Las consecuencias perversas de esa identificación pueden ser sádicas (racismo) o masoquistas (inmolarse por la raza, la patria o la revolución) El Nombre del Padre, en cambio, arranca de esa condena a ser y pacifica lo terrorífico del padre totémico. ‘Ser’ que se presenta completo en la imagen especular a través del yo ideal. El ‘ideal del yo’, en cambio, conduce a que la deuda contraída con el padre simbólico (que arrancó al pequeño de los brazos maternos) se pague a los hijos. Se establece así una cadena generacional donde cada eslabón paga la deuda contraída con el precedente al que lo sucede. Dividido entre las dos instancias del yo, el sujeto es impulsado hacia el pasado y el futuro. El Ideal del yo alivia las exigencias del yo ideal. No sucede lo contrario, el yo ideal no contrabalancea las contradicciones del Ideal del yo reguladas en el lazo social.
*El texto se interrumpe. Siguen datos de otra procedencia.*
/-- The credits of one link of a job, and the start of the reductions of its destination. -/
def grantLink (j : Job) (i : Nat) (c : Ctl) : Ctl :=
  let l := j.link i
  match j.handle? (lDstHandle l) with
  | none => c
  | some e =>
    if lDst l ≠ c.member then c
    else if !lReduce l then
      (List.range e.slotCount).foldl (fun c s => e.tiles.foldl (fun c t =>
        if c.slotFull (e.slotKey t s) then c else giveCredit j i s (if e.place = 0 then t else 0) c) c) c
    else
      (List.range e.slotCount).foldl (fun c s =>
        if c.slotFull (e.slotKey 0 s) ∨ c.copyHolds (e.addr 0 0) then c
        else
          let c := if (c.group.done? j.no (lDstHandle l) s).isNone then
              emit (zeroSlot e s) (c.withGroup fun g => g.setDone j.no (lDstHandle l) s [])
            else c
          if nextReducer c j (lDstHandle l) s = some i ∧ lSrc l ≠ c.member then giveCredit j i s 0 c else c) c

/-- Every credit that this member can give now, at admission or later (R441, R444). -/
def grantCredits (c : Ctl) : Ctl :=
  c.jobs.foldl (fun c j =>
    if j.ended ∨ j.admitReq.isSome then c else (List.range j.links.length).foldl (fun c i => grantLink j i c) c) c

/-- What a job leaves behind on the links when it ends. -/
def dropLinks (no : Nat) (c : Ctl) : Ctl :=
  c.withGroup fun g =>
    { g with
      reduces := g.reduces.filter fun r => r.1 ≠ no
      scales := g.scales.filter fun r => r.1 ≠ no
      ports := g.ports.map fun x =>
        { x with credits := x.credits.filter fun k => k.1 ≠ no, granted := x.granted.filter fun k => k.1 ≠ no,
                 sending := x.sending.filter fun k => k.1 ≠ no, waits := x.waits.filter fun w => w.1.1 ≠ no } }

end Sys2Proof.Machine
end

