-- ==== Sys2Proof/Machine/Jobs.lean ====
section
/-! DEFINITION. Runs and their starts, results, freezes, and the end of a job (04 R143 to R148; 08 R257 to R262; 13 R407 to
R412, R419; 15 R465, R468, R470). -/

namespace Sys2Proof.Machine

/-! ### Results (R134, R410, R465) -/

/-- The flags of the VALID policy entry that names a bundle: [1] RUN, [2] RESULT_OUT, [3] XW_OUT; all set where there is none
(Table 15.8). -/
def Ctl.policyFlags (c : Ctl) (bundle : Nat) : Nat :=
  match c.sec.policy.find? fun e => bit (e.getD 4 0).toNat 0 && beNat (slice e 0 4) == bundle with
  | some e => (e.getD 4 0).toNat
  | none => 0x0F
def Ctl.mayRun (c : Ctl) (b : Nat) : Bool := bit (c.policyFlags b) 1
def Ctl.resultOut (c : Ctl) (b : Nat) : Bool := bit (c.policyFlags b) 2
def Ctl.xwOut (c : Ctl) (b : Nat) : Bool := bit (c.policyFlags b) 3

/-- Every slot that a reply names is full in every part: slot 0 of each handle (R250; log entry 14); and no store copy holds its
parts back (R541). -/
def replyReady (c : Ctl) (j : Job) (rp : Reply) : Bool :=
  rp.handles.all fun h => match j.handle? h with
    | some e => c.handleFull e 0 && e.tiles.all fun t => !c.copyHolds (e.addr t 0)
    | none => true

/-- The bytes that one part of a handle carries (R410). -/
def partBytes (j : Job) (rp : Reply) (h : Nat) (e : Handle) (t : Nat) : Nat :=
  match rp.writers.find? (·.1 = h) with
  | some (_, idx) =>
    partExtent (j.cmds.getD idx 0) h e t
  | none => e.slotBytes
/-- Where the data of each named handle lies, in turn: (address, bytes) of its parts in ascending logical tile order. -/
def resultSpans (c : Ctl) (j : Job) (rp : Reply) : List (List (Nat × Nat)) :=
  rp.handles.map fun h =>
    match j.handle? h with
    | none => []
    | some e => e.tiles.map fun t =>
        -- a slot filled by a stream or a host write since carries all of its bytes
        (e.addr t 0, if c.slotVoided (e.slotKey t 0) then e.slotBytes else partBytes j rp h e t)
/-- The words that a span of bytes lies in. -/
def spanWords (s : Nat × Nat) : List Nat := (List.range (cdiv (s.1 % 32 + s.2) 32)).map (s.1 / 32 + ·)
/-- The data of each named handle. -/
def resultData (m : Mem) (c : Ctl) (j : Job) (rp : Reply) : List (List Byte) :=
  (resultSpans c j rp).map fun l => l.flatMap fun s => m.bytesAt s.1 s.2

def chunks (n : Nat) (l : List Byte) : Nat → List (List Byte)
  | 0 => [l]
  | k + 1 => if l.length ≤ n then [l] else l.take n :: chunks n (l.drop n) k

/-- Send the RESULT of a reply, or withhold it; then release its slots (R134, R410, R465). Its REQ_ID is the sender's choice:
a free value, the same in every fragment (Table 13.2; log entry 28). -/
def sendResult (m : Mem) (j : Job) (rp : Reply) (c : Ctl) : Ctl :=
  let rel (c : Ctl) : Ctl :=
    if rp.release then rp.handles.foldl (fun c h =>
      match j.handle? h with | some e => setAll setEmpty (e.slotKeys 0) c | none => c) c
    else c
  if !c.resultOut j.bundle then rel (count .secWithheld 0 1 c)
  else
    let parts := resultData m c j rp
    let c := noteReads m ((resultSpans c j rp).flatten.flatMap spanWords) c
    let all := parts.flatten
    let max := c.param 0x0D03
    let trunc := max < all.length
    let c := if trunc then count .proResultTrunc 0 1 c else c
    let body := all.take max
    let sizes := (List.range 4).map fun i =>
      let before := ((parts.take i).map (·.length)).sum
      min ((parts.getD i []).length) (max - min max before)
    let pieces := chunks 1360 body body.length
    let (id, c) := takeFree c
    let c := (List.range pieces.length).foldl (fun c i =>
      let last := i + 1 = pieces.length
      send { dst := { rp.run.requester with port := c.proto.active }, src := portAddr c c.proto.active rp.run.requester.addr,
             srcUdp := c.param 0x0D00, kind := 0x20,
             flags := 2 + (if last then 4 else 0) + (if last ∧ trunc then 16 else 0), reqId := id % 2 ^ 32, status := 0, role := 0,
             epoch := c.proto.epoch,
             payload := toBe 2 j.no ++ toBe 2 rp.code ++ toBe 4 rp.run.seq ++ toBe 8 rp.run.startEpoch
               ++ toBe 8 rp.run.triggerTime ++ toBe 4 (1360 * i) ++ toBe 4 all.length ++ sizes.flatMap (toBe 4)
               ++ pieces.getD i [] } c) c
    rel c

/-- Send every reply of a job whose slots are full, before the job's slots are set empty; its others wait on (R411; log
entry 15). -/
def flushReplies (m : Mem) (j : Job) (c : Ctl) : Ctl :=
  let mine := c.proto.replies.filter fun rp => rp.job = j.no && !rp.frozen
  mine.foldl (fun c rp =>
    if replyReady c j rp then
      (sendResult m j rp c).withProto fun p => { p with replies := p.replies.erase rp }
    else c) c

/-- Something of an ended job is left: a frozen object, or a transfer of an OP_REPLY that waits (R411, R470). -/
def Ctl.leftOf (c : Ctl) (job : Nat) : Bool :=
  c.sec.frozen.any (fun f => f.job == job) || c.proto.replies.any fun rp => rp.job == job

/-! ### Freezes (R468) -/

/-- List a frozen object (R468, Table 15.10). -/
def freeze (kind : Nat) (st : KS) (job tile ctx idx tag : Nat) (c : Ctl) : Ctl :=
  let role := if kind ≤ 4 then 0 else 1
  let c := c.withSec fun s =>
    let f : Frozen := { id := s.nextObject, kind := kind, role := role, status := st.code, job := job, tile := tile,
                        ctx := ctx, idx := idx, tag := tag, time := c.clk.device }
    { s with frozen := s.frozen ++ [f], nextObject := s.nextObject + 1 }
  count .secFreeze (kind - 1) 1 c
/-- An object is frozen in a job. -/
def Ctl.frozenIn (c : Ctl) (job : Nat) : Bool := c.sec.frozen.any fun f => f.job = job
/-- The job itself is frozen (R262). -/
def Ctl.jobFrozen (c : Ctl) (job : Nat) : Bool := c.sec.frozen.any fun f => f.kind = 2 && f.job = job

/-! ### The Plane when a job leaves it (R139, R143, R148) -/

/-- Drop a job from the Plane, hit at record `idx`: the pass in progress and the drain of that command write nothing; the
commands before it complete. -/
def leavePlane (m : Mem) (j : Job) (idx : Nat) (c : Ctl) : Ctl :=
  (settleDrain m j.no idx c).withPlane fun p =>
    let held : Bool := p.holder == some j.no
    let inc : Bool := match p.switch with | some s => s.job == j.no | none => false
    { p with holder := if held then none else p.holder, switch := if inc then none else p.switch,
             stopReq := if held then false else p.stopReq, operandWait := if held then none else p.operandWait,
             drainWait := if held then none else p.drainWait, passWait := !held && p.passWait, waitFull := if held then none else p.waitFull,
             heldFaults := if held then [] else p.heldFaults, atPassEnd := !held && p.atPassEnd }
“El yo ideal constituye un punto fijo […] en tanto el Ideal del yo impulsa para adelante y toma envión para escapar del primero […] En la pos-modernidad la caída de los ideales concierne solamente a los que se relacionan con el futuro […] De manera que si los ideales progresistas se derrumban no queda nada que haga de contrapeso a la regresión hacia el pasado: el yo ideal triunfa y con él su sueño autárquico e incestuoso…” (Pommier, 2002)
Para que un sujeto tome su nombre no alcanza con recibir el legado paterno, tiene que apropiarse de esa herencia e invertirla según su deseo. De otro modo permanecerá cautivo en la neurosis infantil. Regresa a los amorosos (y, terroríficos) brazos maternos.
“… Ese vacío existencial, esa incapacidad de amar y de sufrir; de hacer un duelo o gozar; es distinta de la angustia y sólo prolonga la desdicha propia de la infancia…” (Pommier, 1989)

A modo de conclusión

El acontecimiento que hará del conflicto neurótico un traumatismo puede ser privado (aborto, pasión desgraciada) o social (campos de concentración, tortura, default, pérdida del trabajo). Los segundos (objetos de la memoria -o el olvido- colectivo) pueden ser tan traumatizantes como los primeros, si escenifican lo interminable del duelo paterno. Dado que resulta difícil matar al padre salvador (de ‘ser’ el falo materno) el primer amor por el padre es torturante. Lejos de constituir un acontecimiento, el default fue una catástrofe. Quizás la pueblada consistió en pronunciarse frente a él: cacerolear ante la amenaza de estado de sitio. Tanto el acontecimiento como la catástrofe constituyen un real (exceso de lo simbólico capaz de desbordar el cierre imaginario de una situación) En el primero los sujetos colectivos se expiden, en el segundo cierran los ojos. La transferencia imaginaria de los comienzos del tratamiento adquiere una dimensión simbólica cuando la operación analítica posibilita la emergencia de un sujeto responsable (no culpable) de lo que hace con los síntomas sociales que lo emplazan. Es decir un sujeto, cuyo deseo lo responsabiliza de las formas coyunturales que adquiere el Malestar estructural en la Cultura.